Version 0.2 (accepted)

· Nov 19, 2024 · Academic Editor

Accept

The reviewers are overall happy with the current revision, and I am pleased to accept this manuscript for publication in PeerJ Computer Science.

[# PeerJ Staff Note - this decision was reviewed and approved by Xiangjie Kong, a PeerJ Section Editor covering this Section #]

Reviewer 1 ·

Basic reporting

Overall, I am satisfied with the revised paper version. Especially important were changes to the tile and Abstract.

Experimental design

This is sufficiently comprehensible as is.

Validity of the findings

As above, the tabular presentation of the results is clear.

Additional comments

The quality of the figures could still be improved. However, I suppose, this can be done during the paper editing stage.

Version 0.1 (original submission)

· Oct 16, 2024 · Academic Editor

Major Revisions

The reviewers have commented on the manuscript, which is a resubmission of your previously rejected manuscript, and their views are broadly positive. Please revise the paper addressing their comments.

However, there were some concerns that parts of your manuscript may have been written with the aid of AI tools. We would like to remind you that according to our policy on this respect, which you can find at https://peerj.com/about/policies-and-procedures/#publication-ethics. If you did make use of any such tool, then you should declare this fact. Alternatively, you can remove the AI-generated text, if any.

Reviewer 1 ·

Basic reporting

Overall, the authors took the Reviewers’ suggestions into account and the paper is much improved.
However, I still think that this paper's content does not refer to its title. This concerns ‘auditory modality.‘ It did not fully capture the paper’s scope if audio data were not explicitly analyzed and integrated.
The current manuscript predominantly focuses on visual features, particularly color-emotion space mapping, while the title claims multimodal data integration.

Therefore, I suggest changing the title of this paper to:
"Design of a 3D Emotion Mapping Model for Visual Feature Analysis Using Improved Gaussian Mixture Models"

or
“3D Color-Emotion Space Model for Enhanced Visual Feature Extraction Using Improved Gaussian Mixture Models"

or

“3D Color-Emotion Feature Extraction Framework for Visual Data Integration"

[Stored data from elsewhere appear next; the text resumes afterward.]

-- ==== Sys2Proof/WellFormed.lean ====
section
/-! DEFINITION. Which terms of Instr are transactions: the bound on the cycle count (30_encoding.md R74). Every other operand has the width of its field by its type. -/

namespace Sys2Proof

/-- `0 <= n <= 2^30 - 1` (30_encoding.md R74); the other operands are bytes. -/
def Instr.wellFormed (i : Instr) : Bool :=
  match i with
  | .rdLcdc => true
  | .wrLcdc _ => true
  | .rdStat => true
  | .wrStat _ => true
  | .rdLy => true
  | .wrLy _ => true
  | .rdLyc => true
  | .wrLyc _ => true
  | .step n => decide (n < 2 ^ 30)
  | .reset => true

end Sys2Proof
end

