-- ==== Sys2Proof/Machine/Core.lean ====
section
/-! DEFINITION. The machine as the host runs it. -/

def Sys2Proof.core : Host.Core := { State := Sys2Proof.Machine.State, Fault := Sys2Proof.Machine.Fault, Refusal := Sys2Proof.Machine.Refusal, step := Sys2Proof.Machine.step, reset := Sys2Proof.Machine.State.reset }
end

Moreover, in the conclusion or future work sections (and potential applications), the authors may outline plans to expand the model for more complex audio-visual interactions or address specific scenarios where both modalities significantly improve emotional understanding.

Also, below, there are examples that need the authors’ attention.

denote Euclidian norm -> denote the Euclidian norm
The findings indicate that significantly enhances emotional accuracy. -> this sentence is not comprehensible
metrics including -> metrics, including
insufficie2nt
machine learning method s-> machine-learning

Experimental design

As mentioned above, the experimental design is much clearer.

Validity of the findings

As above - their description was improved.

Additional comments

Be more careful when correcting your paper.

Reviewer 2 ·

Basic reporting

1. I would like to thank the authors for their thorough revisions and improvements to the abstract. The revision partially addresses the concerns related to the abstract. However, the concern "the abstract lacks a clear explanation of how this model fits into the broader field and why it's important in comparison to traditional methods" was not reflected in the updated paper.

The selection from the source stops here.